Solve $(x^2+1)(x-1)^2=ax^2, \ a\in\mathbb{R}$ 
Solve $(x^2+1)(x-1)^2=ax^2, \ a\in\mathbb{R}$. Discuss.

This is the entire text of the problem. I am really unsure what the authors meant by discuss here? Is it to find $x$ based on $a$ and then separate by cases? What I tried doing is to raise to power and multiply the parentheses, but I'm not sure what to do next:
$$(x^2+1)(x-1)^2-ax^2 =0 \iff (x^2+1)(x^2-2x+1)-ax^2 = 0 \iff \\ \iff x^4 -2x^3+(2-a)x^2-2x+1 = 0$$
What I noticed is that this looks like a symmetric polynomial, would that help? And, again, how would I "discuss" that?
 A: $(x^2+1)(x-1)^2=ax^2\quad\color{blue}{(*)}$
Since $\,x=0\,$ is not a solution of the equation $(*)\,,\,$ we can divide by $\,x^2$ both sides of $(*)$ and get the following equivalent equation:
$\left(x+\dfrac1x\right)\left(x+\dfrac1x-2\right)=a\;.$
By letting $\;t=x+\dfrac1x\,,\,$ we get the following equation:
$t\,(t-2)=a\quad\color{blue}{(**)}$
which does not have any real solution if $\,a<-1\,.$
Whereas, if $\,a\geqslant-1\,,\,$ $(**)$ has the following real solutions :
$t=1\pm\sqrt{a+1}$.
Moreover, since $\;t=x+\dfrac1x\,,\,$ it follows that
$x+\dfrac1x=1\pm\sqrt{a+1}\;\;,$
$x^2-\left(1\pm\sqrt{a+1}\right)x+1=0\quad\color{blue}{(*\!*\!*)}$
which is equivalent to the equation $(*)$.
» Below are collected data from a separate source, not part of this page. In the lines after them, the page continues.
/-- A scratchpad line of the destination nest, wherever it lies (R210). -/
def State.destLine (s : State) (c : Nat) (cmd : Cmd) (n : Nat) : Option (Nat × Nat) :=
  let l := if cmd.isPlain then unitLines cmd else 1
  if Descr.glb cmd.da then
    match apertureOf (unitVa cmd.da l (n / l) (n % l)) with
    | none => none
    | some (vcore, flat, _) => (s.coreOf (s.ctx c cmd.ctx).launch vcore).map (fun d => (d, flat))
  else
    let flat := Descr.flatAt cmd.da (n / l) + (n % l : Nat)
    if inScratch flat then some (c, flat.toNat) else none
/-! ## Writes performed, credits (R202, R206, R208) -/

/-- One output line of a unit has been performed; a unit that is complete is credited in that cycle, but for the last
unit of a command that ends with a status, which the completion credits.
Log entry 43 (DEDUCED). -/
def State.lineDone (s : State) (c ch : Nat) (h : Channel) (idx : Nat) : State :=
  let l := unitLines h.cmd
  let n := h.units.get 0 (h.unitOf idx) + 1
  let h1 := { h with units := h.units.set (h.unitOf idx) n }
  if hasSync h.cmd && (h.cmd.isPlain && decide (n = l ∧
      ((h.final = none ∧ h.stop = none) ∨ h1.credited + 128 * l < 128 * h.cmd.destLines))) then
    match h.word with
    | some (d, w) => (s.setChan c ch { h1 with credited := h1.credited + 128 * l }).credit d w (128 * l) 0 false
    | none => s.setChan c ch h1
  else s.setChan c ch h1
/-- A local write performed: a bank that has changed hands meanwhile ends the command at the line (R52). -/
def State.performLocal (s : State) (c ch : Nat) (h : Channel) (w : Writing) (flat : Nat) : State :=
  let h1 := { h with writing := h.writing.filter (fun v => decide (v ≠ w)) }
  let st := (s.core c).accessStatus 6 (s.actsFor c h.cmd.ctx) (flat : Nat)
  if st ≠ 0 then s.setChan c ch (h1.fault st flat)
  else
    match w.out.word with
    | some (_, n) => (s.writeFlatWord c flat n (w.out.val.extractLsb' 0 64)).setChan c ch h1
    | none =>
      let s1 := s.writeFlat c flat w.out.val
      let s2 := if w.out.group then s1.setMark (spAddr c flat) .group else s1
      s2.lineDone c ch { h1 with written := h1.written ++ [(c, flat)] } w.out.idx
/-- The scope at which a line sent through the switch has been performed; none before its first acknowledgement. -/
def State.sentLevel (s : State) (c x acc unit : Nat) : Option Scope :=
  match s.writes.find? (fun g => decide (g.core = c ∧ g.ctx = x ∧ g.acc = acc ∧ g.unit = unit)) with
  | some g => g.level
  | none => some .system
/-- The scope a command's effects must reach: its SCOPE, or every observer's for lines that are counted. -/
def Cmd.needs (c : Cmd) : Scope := if hasSync c then .system else commandScope c.f
/-- A line sent through the switch that its bank refused: it is not written, and the command ends there (R52, R210). -/
def State.refused (s : State) (c ch : Nat) (h : Channel) (w : Writing) (st : BitVec 8) (flat : Nat) : State :=
  let lost := s.destLine c h.cmd w.out.idx
  s.setChan c ch ({ h with
    writing := h.writing.filter (fun v => decide (v ≠ w)),
    written := h.written.filter (fun e => decide (some e ≠ lost)) }.fault st flat)
/-- A copy write is performed: in the scratchpad of its core at the end of its busy window, elsewhere as far as its
acknowledgements say. -/
def execCopyUnitWritePerformed (core chan unit : Nat) (s : State) : Res :=
  if Config.cores ≤ core ∨ 4 ≤ chan then .fault .noSuchUnit
  else
    match s.chan core chan with
    | none => .next s
    | some h =>
      let goesOn (t : State) : Res := .next ((t.notePerformed core chan).channelGoesOn core chan)
      match h.writing.find? (fun w => decide (w.out.idx = unit)) with
      | none => goesOn s
      | some w =>
        match w.bad with
        | some (st, flat) => goesOn (s.refused core chan h w st flat)
        | none =>
        match w.flat with
        | some flat => if s.cyc < w.at_ then .next s else goesOn (s.performLocal core chan h w flat)
        | none =>
          match s.sentLevel core h.cmd.ctx h.access unit with
          | none => .next s
          | some p =>
            if scopeReaches p h.cmd.needs then
              goesOn (s.lineDone core chan { h with writing := h.writing.filter (fun v => decide (v ≠ w)) } unit)
            else .next (s.notePerformed core chan)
If $\;a<0\,,\,$ the equation $(*\!*\!*)$ does not have any real solution.
If $\;0\leqslant a<8\,,\,$ the equation $(*\!*\!*)$ has the following two real solutions:
$x=\dfrac{1+\sqrt{a+1}\pm\sqrt{a-2+2\sqrt{a+1}}}2\,.$
Whereas, if $\,a\geqslant8\,,\,$ the equation $(*\!*\!*)$ also has other two real solutions:
$x=\dfrac{1-\sqrt{a+1}\pm\sqrt{a-2-2\sqrt{a+1}}}2\,.$
A: This is not a full solution. Just pointers.
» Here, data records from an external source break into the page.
/-! ## Conversions (R127 to R129) -/

/-- The flags of a value rounded to an integer: inexact when it changed, underflow too when a non-zero value became 0
(R37). -/
def integerFlags (m : Nat) (i : Int) (inexact : Bool) : FlagBits :=
  flagIf inexact inexactFlag ||| flagIf (decide (m ≠ 0 ∧ i = 0)) underflowFlag
/-- One element converted from one format to another (R127).
Log entry 14 (DEDUCED). -/
def convert (src dst rnd : Nat) (sat : Bool) (x : Nat) : Nat × FlagBits :=
  match floatFormat src with
  | some S =>
    (match floatFormat dst with
    | some D => D.round rnd sat (S.decode x)
    | none =>
      let w := fmtWidth dst
      match S.decode x with
      | .nan => (0, invalidFlag)
      | .inf n => (wrapOf w (if n then intMin w else intMax w), invalidFlag)
      | .fin n m e =>
        let (i, inexact) := roundInt rnd n m e
        let (b, g) := intClamped w i
        (b, g ||| integerFlags m i inexact))
  | none =>
    let x := signedOf (fmtWidth src) x
    match floatFormat dst with
    | some D => D.round rnd sat (Num.ofInt x)
    | none => intResult (fmtWidth dst) sat x
/-- A conversion's line and the lanes it writes: equal widths, narrowing into part PART, widening from part PART. The
bits below and above a part are 0 and not written. -/
def convertLine (es ed part : Nat) (mask : BitVec 32) (src : Nat → Nat) (op : Nat → Nat × FlagBits) :
    (Line × FlagBits) × BitVec 32 :=
  if ed < es then
    let n := 1024 / es
    let lo := 32 * part * ed / es
    let m := laneRange lo (32 * ed / es) &&& mask
    let rs := (upTo n 0).map (fun j => op (src j))
    let v := BitVec.ofNat 1024 (packList ed (rs.map (fun r => r.1)) * 2 ^ (32 * lo))
    ((v, laneFlags ed m (part * n) rs), m)
  else
    let n := 1024 / ed
    (elemLine ed mask ((upTo n 0).map (fun j => op (src (part * n + j)))), mask)
def execVcvt (f : VSlot) (s : State) : Res :=
  let src := fieldOf f.b 0 3
  let es := fmtWidth src
  let a := lineValue s f.a
  let (r, m) := convertLine es (fmtWidth f.fmt.toNat) (fieldOf f.b 3 2) (vMask s f) (elemOf es a)
    (convert src f.fmt.toNat f.rnd.toNat (decide (f.sat = 1)))
  vSlot s f [f.a] 3 r m
/-- VSCL: lane i times 2^(v − 127), v byte i of e[N] (R128). -/
def execVscl (f : VSlot) (s : State) : Res :=
  let w := fmtWidth f.fmt.toNat
  let a := lineValue s f.a
  let e := s.me.readE (fieldOf f.b 0 4)
  let F := (floatFormat f.fmt.toNat).getD fp32
  let op (i : Nat) : Nat × FlagBits :=
    let v := fieldOf e (8 * (i * w / 32)) 8
    if v = 255 then (F.nanBits, 0)
    else F.round f.rnd.toNat false ((F.decode (elemOf w a i)).scale ((v : Int) - 127))
  vSlot s f [f.a] 3 (mapElems w (vMask s f) op) (vMask s f)
/-- VRND: rounded to an integer value in the same format (R128). -/
def roundSame (F : Format) (rnd x : Nat) : Nat × FlagBits :=
  match F.decode x with
  | .nan => (F.nanBits, 0)
  | .inf n => (F.sign n + F.infBits, 0)
  | .fin n m e =>
    let (i, inexact) := roundInt rnd n m e
    ((F.round rnd false (.fin n i.natAbs 0)).1, integerFlags m i inexact)
def execVrnd (f : VSlot) (s : State) : Res :=
  let w := fmtWidth f.fmt.toNat
  let a := lineValue s f.a
  vSlot s f [f.a] 3
    (mapElems w (vMask s f) (fun i => roundSame ((floatFormat f.fmt.toNat).getD fp32) f.rnd.toNat (elemOf w a i))) (vMask s f)
/-- VSRND: element j takes bits [16j+15:16j] of line b (R129).
Log entry 22 (DEDUCED). -/
def execVsrnd (f : VSlot) (s : State) : Res :=
  let a := lineValue s f.a
  let b := lineValue s f.b
  let F := (floatFormat f.fmt.toNat).getD bf16
  let (r, m) := convertLine 32 F.width f.rnd.toNat (vMask s f) (fun j => j)
    (fun j => F.stochastic (decide (f.sat = 1)) (elemOf 16 b j) (num32 (elemOf 32 a j)))
  vSlot s f [f.a, f.b] 3 r m

/-! ## Q4X (R130) -/

/-- The 32 f32 elements of a line. -/
def lineNums (v : Line) : List Num := (upTo 32 0).map (fun i => num32 (elemOf 32 v i))
/-- VBSCL: the scale byte of a block into byte m. -/
def execVbscl (f : VSlot) (s : State) : Res :=
  let m := fieldOf f.b 2 7
  let mask := laneRange (m / 4) 1 &&& vMask s f
  let (scale, limited) := q4xScale (fieldOf f.b 0 2) (lineNums (lineValue s f.a))
  vSlot s f [f.d, f.a] 3
    (putField (lineValue s f.d) (8 * m) 8 scale, flagIf (limited && decide (mask ≠ 0)) saturatedFlag) mask
/-- VQPACK: the codes of a block into lanes 4j to 4j+3; lane 4j+i holds elements 8i to 8i+7, and the flags are those of
the elements in the lanes written (R119). -/
def execVqpack (f : VSlot) (s : State) : Res :=
  let j := fieldOf f.b 2 3
  let mask := laneRange (4 * j) 4 &&& vMask s f
  let xs := lineNums (lineValue s f.a)
  let (codes, scale, _) := q4xEncode (fieldOf f.b 0 2) xs
  vSlot s f [f.a] 3
    (BitVec.ofNat 1024 (codes * 2 ^ (128 * j)),
     q4xFlags codes scale (q4xScale (fieldOf f.b 0 2) xs).2 xs (fun k => mask.getLsbD (4 * j + k / 8))) mask
/-- VQUNPK: block j decoded with the scale in byte m of e[N]. -/
def execVqunpk (f : VSlot) (s : State) : Res :=
  let scale := fieldOf (s.me.readE (fieldOf f.b 0 4)) (8 * fieldOf f.b 4 5) 8
  let codes := elemOf 128 (lineValue s f.a) (fieldOf f.b 9 3)
  vSlot s f [f.a] 3 (mapElems 32 (vMask s f) (fun k => fp32.round 0 false (q4xElem codes scale k))) (vMask s f)

/-! ## Reductions (R131) -/

/-- A node of the tree: an absent child passes the other on. -/
def sumNode (rnd : Nat) (a b : Option F32) : Option F32 :=
  match a, b with
  | none, none => none
  | some x, none => some x
  | none, some y => some y
  | some x, some y => let z := add32 rnd x.1 y.1; some (z.1, x.2 ||| y.2 ||| z.2)
/-- One level of a pairwise tree. -/
def pairUp {α : Type} (op : α → α → α) : List α → List α
  | a :: b :: l => op a b :: pairUp op l
  | [a] => [a]
  | [] => []
/-- `n` levels of a pairwise tree. -/
def tree {α : Type} (op : α → α → α) : Nat → List α → List α
  | 0, l => l
  | n + 1, l => tree op n (pairUp op l)
/-- The lanes that take part. -/
def taking (mask : BitVec 32) (a : Line) : List Nat := ((upTo 32 0).filter (bitOf mask)).map (elemOf 32 a)
/-- VRSUM on f32. -/
def sumF32 (rnd : Nat) (mask : BitVec 32) (a : Line) : F32 :=
  let leaves := (upTo 32 0).map (fun i => if bitOf mask i then some ((elemOf 32 a i, 0) : F32) else none)
  let root := match tree (sumNode rnd) 5 leaves with
    | some x :: _ => x
    | none :: _ | [] => (0, 0)
  if (taking mask a).any (fun x => (num32 x).isNan) ∨ (num32 root.1).isNan then (fp32.nanBits, root.2) else root
/-- A reduction's result in every lane of d. -/
def reduced (f : VSlot) (s : State) (r : Nat × FlagBits) : Res :=
  vSlot s f [f.a] 5 (lineOf (fun _ => BitVec.ofNat 32 r.1), r.2) allLanes
def execVrsum (f : VSlot) (s : State) : Res :=
  let a := lineValue s f.a
  reduced f s (if f.fmt = 0 then sumF32 f.rnd.toNat (vMask s f) a
    else intResult 32 (decide (f.sat = 1)) (((taking (vMask s f) a).map (signedOf 32)).foldl (· + ·) 0))
def execVrmax (f : VSlot) (s : State) : Res :=
  reduced f s ((taking (vMask s f) (lineValue s f.a)).foldl (elemMax f.fmt.toNat)
    (if f.fmt = 0 then 0xFF800000 else 0x80000000), 0)
def execVrmin (f : VSlot) (s : State) : Res :=
  reduced f s ((taking (vMask s f) (lineValue s f.a)).foldl (elemMin f.fmt.toNat)
    (if f.fmt = 0 then 0x7F800000 else 0x7FFFFFFF), 0)

/-! ## Lane moves (R132) -/

def execVrot (f : VSlot) (s : State) : Res :=
  lanes (fun a i => laneOf a ((i + f.b.toNat) % 32)) (vMask s f) f s
def execVperm (f : VSlot) (s : State) : Res :=
  let a := lineValue s f.a
  let b := lineValue s f.b
  vSlot s f [f.a, f.b] 2 (lineOf (fun i => laneOf a (fieldOf (laneOf b i) 0 5)), 0) (vMask s f)
def execVbcast (f : VSlot) (s : State) : Res := lanes (fun a _ => laneOf a f.b.toNat) (vMask s f) f s
def execVins (f : VSlot) (s : State) : Res :=
  lanes (fun a _ => laneOf a 0) (laneRange f.b.toNat 1 &&& vMask s f) f s
def execVext (f : VSlot) (s : State) : Res :=
  lanes (fun a i => if i = 0 then laneOf a f.b.toNat else 0) (vMask s f) f s
def execVidx (f : VSlot) (s : State) : Res :=
  vSlot s f [] 2 (lineOf (fun i => BitVec.ofNat 32 (f.b.toNat + i)), 0) (vMask s f)

/-! ## Special functions (R133) -/

/-- A function on FP32; a BF16 element is widened exactly and the result rounded once.
Log entry 15 (DEDUCED). -/
def special (fn : Nat → F32) (f : VSlot) (s : State) : Res :=
  let w := fmtWidth f.fmt.toNat
  let a := lineValue s f.a
  let op (i : Nat) : Nat × FlagBits :=
    if f.fmt = 0 then fn (elemOf 32 a i)
    else
      let y := fn (elemOf 16 a i * 65536)
      let z := bf16.round 0 false (num32 y.1)
      (z.1, y.2 ||| z.2)
  vSlot s f [f.a] 8 (mapElems w (vMask s f) op) (vMask s f)
def execVexp2 (f : VSlot) (s : State) : Res := special vexp2 f s
def execVlog2 (f : VSlot) (s : State) : Res := special vlog2 f s
def execVrcp (f : VSlot) (s : State) : Res := special vrcp32 f s
def execVrsq (f : VSlot) (s : State) : Res := special vrsq32 f s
Start with $a\lt 0:\text{ no solution}$ since left side of equal is positive and the right side must be positive as well
Since you’re at it, try $a=0\Rightarrow x=1:\text{two real and two complex roots}$
Then move to $a\gt 0, x=\tan t:(x^2+1)(x-1)^2=ax^2\Leftrightarrow a\sin^2(2t)+4\sin(2t)-4=0$ and analyze $ay^2+4y-4=0,a\gt 0, -1\le y\le 1$